HOLDEN: Yeah, so it doesn't mean that we can necessarily use those languages together in SPARC. We can use both Python and R. In Beam, there's actually interesting work being done to add support for Go, which is actually something that I demoed yesterday at Flank Forward. Word Count is the best demo ever at a big data conference. We counted a lot of words, genuine big data.

So Beam doesn't actually depend on Arrow. Because Beam has this sort of Google lineage, it actually uses flat buffers and other things like this, which are very similar to Arrow, but, you know, have a slightly different and pretty uninteresting ways, unless you really like C++ code, which is fine, too.

It's more or less unrelated, but they're following similar approaches. And just because we have a common format to get the data between each other, there's this other sort of challenge where we have to figure out a way to take our functions and serialize them, and send them across the wire and deal with that in a nice way for execution on another machine. And so in Python, that's a moderate amount of work, and we use like a weird custom serializer to make it happen.

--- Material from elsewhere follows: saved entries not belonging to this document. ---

-- ==== Sys2Proof/Machine/Flags.lean ====
section
/-! DEFINITION. The fields of `STATUS` and `CMD`, the outputs, and the two read views. -/

namespace Sys2Proof.Machine

/-- The eight flag bits of `STATUS` (10_state.md R23). -/
inductive StatusFlag where
  | mp
  | pf
  | pwr
  | stby
  | red
  | white
  | bulkLive
  | regLive
  deriving DecidableEq, Repr

/-- The bit a flag stands at (10_state.md R23, column `bits`). -/
def statusBit : StatusFlag → Nat
  | .mp => 8
  | .pf => 9
  | .pwr => 10
  | .stby => 11
  | .red => 12
  | .white => 13
  | .bulkLive => 14
  | .regLive => 15

/-- `STATUS.F` read. -/
def statusFlag (f : StatusFlag) (w : Word) : Bool := w.getLsbD (statusBit f)

/-- `STATUS.F <- v`: the other fields are unchanged (00_scope.md R7). -/
def setStatusFlag (f : StatusFlag) (v : Bool) (w : Word) : Word :=
  if v then w ||| BitVec.twoPow 16 (statusBit f) else w &&& ~~~ BitVec.twoPow 16 (statusBit f)

/-- `STATUS.F <- STATUS.F ^ 1` where a condition holds (43_detector.md R192). -/
def toggleStatusFlag (f : StatusFlag) (c : Bool) (w : Word) : Word :=
  if c then setStatusFlag f (!statusFlag f w) w else w

/-- Field 7:0 of a word: `STATUS.BTN` and `CMD.BTN_REQ` (10_state.md R23, R33). -/
def buttonField (w : Word) : Byte := w.extractLsb' 0 8

/-- Field 7:0 of a word written, bits 15:8 unchanged. -/
def setButtonField (b : Byte) (w : Word) : Word := (w >>> 8 <<< 8) ||| b.setWidth 16

/-- `CMD.PWR_REQ`, bit 8 (10_state.md R33); no rule of the block reads it. -/
def cmdPwrReq (w : Word) : Bool := w.getLsbD 8

/-- `CMD.HOLD`, bit 9 (10_state.md R33); no rule of the block reads it. -/
def cmdHold (w : Word) : Bool := w.getLsbD 9

/-- A flag of the block's `STATUS`. -/
def Block.flag (b : Block) (f : StatusFlag) : Bool := statusFlag f b.status

/-- `STATUS.BTN` (10_state.md R24). -/
def Block.btn (b : Block) : Byte := buttonField b.status

/-- `CMD.BTN_REQ` (10_state.md R33). -/
def Block.btnReq (b : Block) : Byte := buttonField b.cmd

/-! ## Outputs (10_state.md R45) -/

/-- `DATA_AVAIL = UNREAD_STATUS | UNREAD_SNAPSHOT` (R34, R45; 60_exceptions.md R264). -/
def Block.dataAvail (b : Block) : Bool := b.unreadStatus || b.unreadSnapshot

/-- `EDGE_EN` (R45). -/
def Block.edgeEn (b : Block) : Bool := decide (b.bulkSt = .sync)

/-- `XFER_EN` (R45). -/
def Block.xferEn (b : Block) : Bool := decide (b.bulkSt = .xfer)

/-- `REG_EN` (R45). -/
def Block.regEn (b : Block) : Bool := b.capturing

/-! ## Read views (10_state.md R43) -/

/-- The numbers of the bulk states (10_state.md R36). -/
def bulkStBits : BulkState → BitVec 2
  | .idle => 0
  | .sync => 1
  | .settle => 2
  | .xfer => 3

/-- `BULK_ACT` as a bit. -/
def halfBit : Half → BitVec 1
  | .zero => 0
  | .one => 1

/-- A field placed at a bit of a 16-bit view. -/
def fieldAt (k : Nat) {w : Nat} (v : BitVec w) : Word := v.setWidth 16 <<< k

/-- A one-bit element placed at a bit of a 16-bit view. -/
def bitAt (k : Nat) (b : Bool) : Word := fieldAt k (BitVec.ofBool b)

/-- The `FLAGS` view (10_state.md R43, 45_host.md R237). -/
def flagsView (b : Block) : Word :=
  bitAt 0 b.capturePending ||| bitAt 1 b.snapshotLocked ||| bitAt 2 b.unreadStatus |||
    bitAt 3 b.unreadSnapshot ||| bitAt 4 b.dataAvail ||| bitAt 5 b.capturing |||
    fieldAt 6 (bulkStBits b.bulkSt) ||| bitAt 8 b.settleArmed ||| bitAt 9 b.bulkWdtArmed |||
    bitAt 10 b.regWdtArmed ||| bitAt 11 b.stbyArmed ||| fieldAt 12 b.mmCnt |||
    fieldAt 15 (halfBit b.bulkAct)

/-- The `DIAG` view, bit 15 is 0 (10_state.md R43, 45_host.md R238). -/
def diagView (b : Block) : Word := fieldAt 0 b.bulkPos ||| fieldAt 11 b.lastLvl

end Sys2Proof.Machine
end

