-- ==== Sys2Proof/Machine/Step.lean ====
section
/-! DEFINITION. One step of the machine, and the state that runs a given word next. -/

namespace Sys2Proof.Machine

/-- One step: one input, wholly (20_memory.md R69). -/
def step (s : State) : Host.Outcome State Fault Refusal := Sys2Proof.Machine.takeNext s

/-- The state in which a word of `nbits` bits is the next input, on the port of its opcode's class, and
the reset input is released, so that the word is not lost (log entries 1 and 15). -/
def State.withFetchWord (s : State) (nbits w : Nat) : State :=
  let v : OpWord := BitVec.ofNat 32 (w % 2 ^ nbits)
  { s with inputs := .op (classPort v) v :: s.inputs, inReset := false }

end Sys2Proof.Machine
end

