-- ==== Sys2Proof/Machine/Core.lean ====
section
/-! DEFINITION. The machine behind the host's interface. -/

def Sys2Proof.core : Host.Core :=
  { State := Sys2Proof.Machine.State, Fault := Sys2Proof.Machine.Fault,
    Refusal := Sys2Proof.Machine.Refusal, step := Sys2Proof.Machine.step,
    reset := Sys2Proof.Machine.State.reset }
end

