-- ==== Sys2Proof/Laws/Flags.lean ====
section
/-! SUPPORT. The laws of the fields of `STATUS` and `CMD`: each write of a field is read back, and leaves
every other field alone. -/

namespace Sys2Proof.Machine

theorem statusBit_inj {f g : StatusFlag} : statusBit f = statusBit g ↔ f = g := by
  cases f <;> cases g <;> decide

theorem statusBit_range (f : StatusFlag) : 8 ≤ statusBit f ∧ statusBit f < 16 := by
  cases f <;> decide

theorem getLsbD_setStatusFlag (f : StatusFlag) (v : Bool) (w : Word) (k : Nat) :
    (setStatusFlag f v w).getLsbD k = if k = statusBit f then v else w.getLsbD k := by
  have hr := statusBit_range f
  unfold setStatusFlag
  by_cases hk : k = statusBit f
  · subst hk
    cases v <;> simp [hr.2]
  · have hk' : ¬ statusBit f = k := fun h => hk h.symm
    by_cases h16 : k < 16
    · cases v <;> simp [hk, h16]
    · cases v <;>
        simp [hk, BitVec.getLsbD_of_ge w k (by omega), BitVec.getLsbD_twoPow, hk']

/-- `STATUS.F <- v` is read back in `F` and leaves every other flag alone. -/
@[simp] theorem statusFlag_setStatusFlag (f g : StatusFlag) (v : Bool) (w : Word) :
    statusFlag g (setStatusFlag f v w) = if g = f then v else statusFlag g w := by
  simp [statusFlag, getLsbD_setStatusFlag, statusBit_inj]

/-- `STATUS.F <- v` leaves the button byte alone. -/
@[simp] theorem buttonField_setStatusFlag (f : StatusFlag) (v : Bool) (w : Word) :
    buttonField (setStatusFlag f v w) = buttonField w := by
  have hr := statusBit_range f
  apply BitVec.eq_of_getLsbD_eq
  intro i hi
  have : i ≠ statusBit f := by omega
  simp [buttonField, getLsbD_setStatusFlag, this]

theorem getLsbD_setButtonField (b : Byte) (w : Word) (k : Nat) :
    (setButtonField b w).getLsbD k = if k < 8 then b.getLsbD k else w.getLsbD k := by
  by_cases h16 : k < 16
  · by_cases h : k < 8
    · simp [setButtonField, h16, h]
    · have e : 8 + (k - 8) = k := by omega
      have g : b.getLsbD k = false := BitVec.getLsbD_of_ge b k (by omega)
      simp [setButtonField, h16, h, e, g]
  · have h : ¬ k < 8 := by omega
    simp [h, BitVec.getLsbD_of_ge w k (by omega),
      BitVec.getLsbD_of_ge (setButtonField b w) k (by omega)]

@[simp] theorem buttonField_setButtonField (b : Byte) (w : Word) :
    buttonField (setButtonField b w) = b := by
  apply BitVec.eq_of_getLsbD_eq
  intro i hi
  simp only [buttonField, BitVec.getLsbD_extractLsb', getLsbD_setButtonField]
  simp [hi]

/-- Writing the button byte leaves every flag alone. -/
@[simp] theorem statusFlag_setButtonField (f : StatusFlag) (b : Byte) (w : Word) :
    statusFlag f (setButtonField b w) = statusFlag f w := by
  have hr := statusBit_range f
  have : ¬ statusBit f < 8 := by omega
  simp [statusFlag, getLsbD_setButtonField, this]

/-- Writing the button byte leaves bits 15:8 alone. -/
@[simp] theorem highByte_setButtonField (b : Byte) (w : Word) :
    highByte (setButtonField b w) = highByte w := by
  apply BitVec.eq_of_getLsbD_eq
  intro i hi
  simp [highByte, getLsbD_setButtonField]

@[simp] theorem statusFlag_toggleStatusFlag (f g : StatusFlag) (c : Bool) (w : Word) :
    statusFlag g (toggleStatusFlag f c w) =
      if g = f then (statusFlag f w != c) else statusFlag g w := by
  unfold toggleStatusFlag
  by_cases h : g = f
  · subst h; cases c <;> simp
  · cases c <;> simp [h]

@[simp] theorem buttonField_toggleStatusFlag (f : StatusFlag) (c : Bool) (w : Word) :
    buttonField (toggleStatusFlag f c w) = buttonField w := by
  unfold toggleStatusFlag; cases c <;> simp

/-- A status word is its button byte and its eight flags. -/
theorem status_ext {x y : Word} (hb : buttonField x = buttonField y)
    (hf : ∀ f, statusFlag f x = statusFlag f y) : x = y := by
  apply BitVec.eq_of_getLsbD_eq
  intro i hi
  by_cases h8 : i < 8
  · have := congrArg (fun b : Byte => b.getLsbD i) hb
    simpa [buttonField, h8] using this
  · have h : i = 8 ∨ i = 9 ∨ i = 10 ∨ i = 11 ∨ i = 12 ∨ i = 13 ∨ i = 14 ∨ i = 15 := by omega
    rcases h with h | h | h | h | h | h | h | h <;> subst h
    · exact hf .mp
    · exact hf .pf
    · exact hf .pwr
    · exact hf .stby
    · exact hf .red
    · exact hf .white
    · exact hf .bulkLive
    · exact hf .regLive

/-- Writing the value a flag already has changes nothing. -/
theorem setStatusFlag_same {f : StatusFlag} {v : Bool} {w : Word} (h : statusFlag f w = v) :
    setStatusFlag f v w = w := by
  apply status_ext
  · simp
  · intro g
    by_cases hg : g = f
    · subst hg; simp [h]
    · simp [hg]

/-- Writing the byte the button field already has changes nothing. -/
theorem setButtonField_same {b : Byte} {w : Word} (h : buttonField w = b) :
    setButtonField b w = w := by
  apply status_ext
  · simp [h]
  · intro g; simp

/-- A command word is its button byte and its high byte. -/
theorem word_ext_bytes {x y : Word} (hl : buttonField x = buttonField y)
    (hh : highByte x = highByte y) : x = y := by
  apply status_ext hl
  intro f
  have hr := statusBit_range f
  have := congrArg (fun b : Byte => b.getLsbD (statusBit f - 8)) hh
  have e : 8 + (statusBit f - 8) = statusBit f := by omega
  have l : statusBit f - 8 < 8 := by omega
  simpa [highByte, statusFlag, e, l] using this

end Sys2Proof.Machine
end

In Go, it's also a non-trivial amount of work.

And so, there's other problems that have to be solved to make a language work here. But having a common data format is one of the prerequisites. So it's exciting to see that part get unlocked for more languages.

MARK: Nice. For someone who hasn't touched SPARC or Beam, what does the development cycle look like? How does that whole process go? If I'm like, I have some data and I want to process it to either learn something about it, or change it, what does that look like?

HOLDEN: So they actually have slightly different processes, as common sort of first paths. In SPARC, it's really common to get started by opening up a Notebook and sort of just poking at your data for a while, to be like, I wonder, maybe it does-- no, that doesn't work. OK, what about this? And it's a very iterative nature.

That tends to be more for Python and Scala developers. Java developers, you know, you open up a new project, you make a Jar, you submit it to the cluster. You take a look at it. And it's a little more heavyweight when you're working in Java. And it's also a little more heavyweight when my cost to test something out is compiling my project and submitting the Jar. Even though it may take similar amounts of time, the mental overhead is more than Shift Enter.

And so for Java developers, it tends to be more like, you'll print out your schemas, you'll look at it, you'll make a quick test pipeline. And then you'll sample the data and run it through to see what happens. And with Python and Scala developers, in the SPARC line, you tend to use a Notebook and sort of poke at it that way.

MARK: So more like an online REPL type thing.

HOLDEN: Yeah.

MARK: Nice.

HOLDEN: And in the Beam line, the online REPL thing, not so happy just yet.

MARK: OK.

HOLDEN: It's more focused around sort of traditional jobs where you submit, you know, a package to the cluster.

MARK: So basically, I write some code in some language, I submit it to the cluster, and it's the clusters job that splits that up and paralyzes that work?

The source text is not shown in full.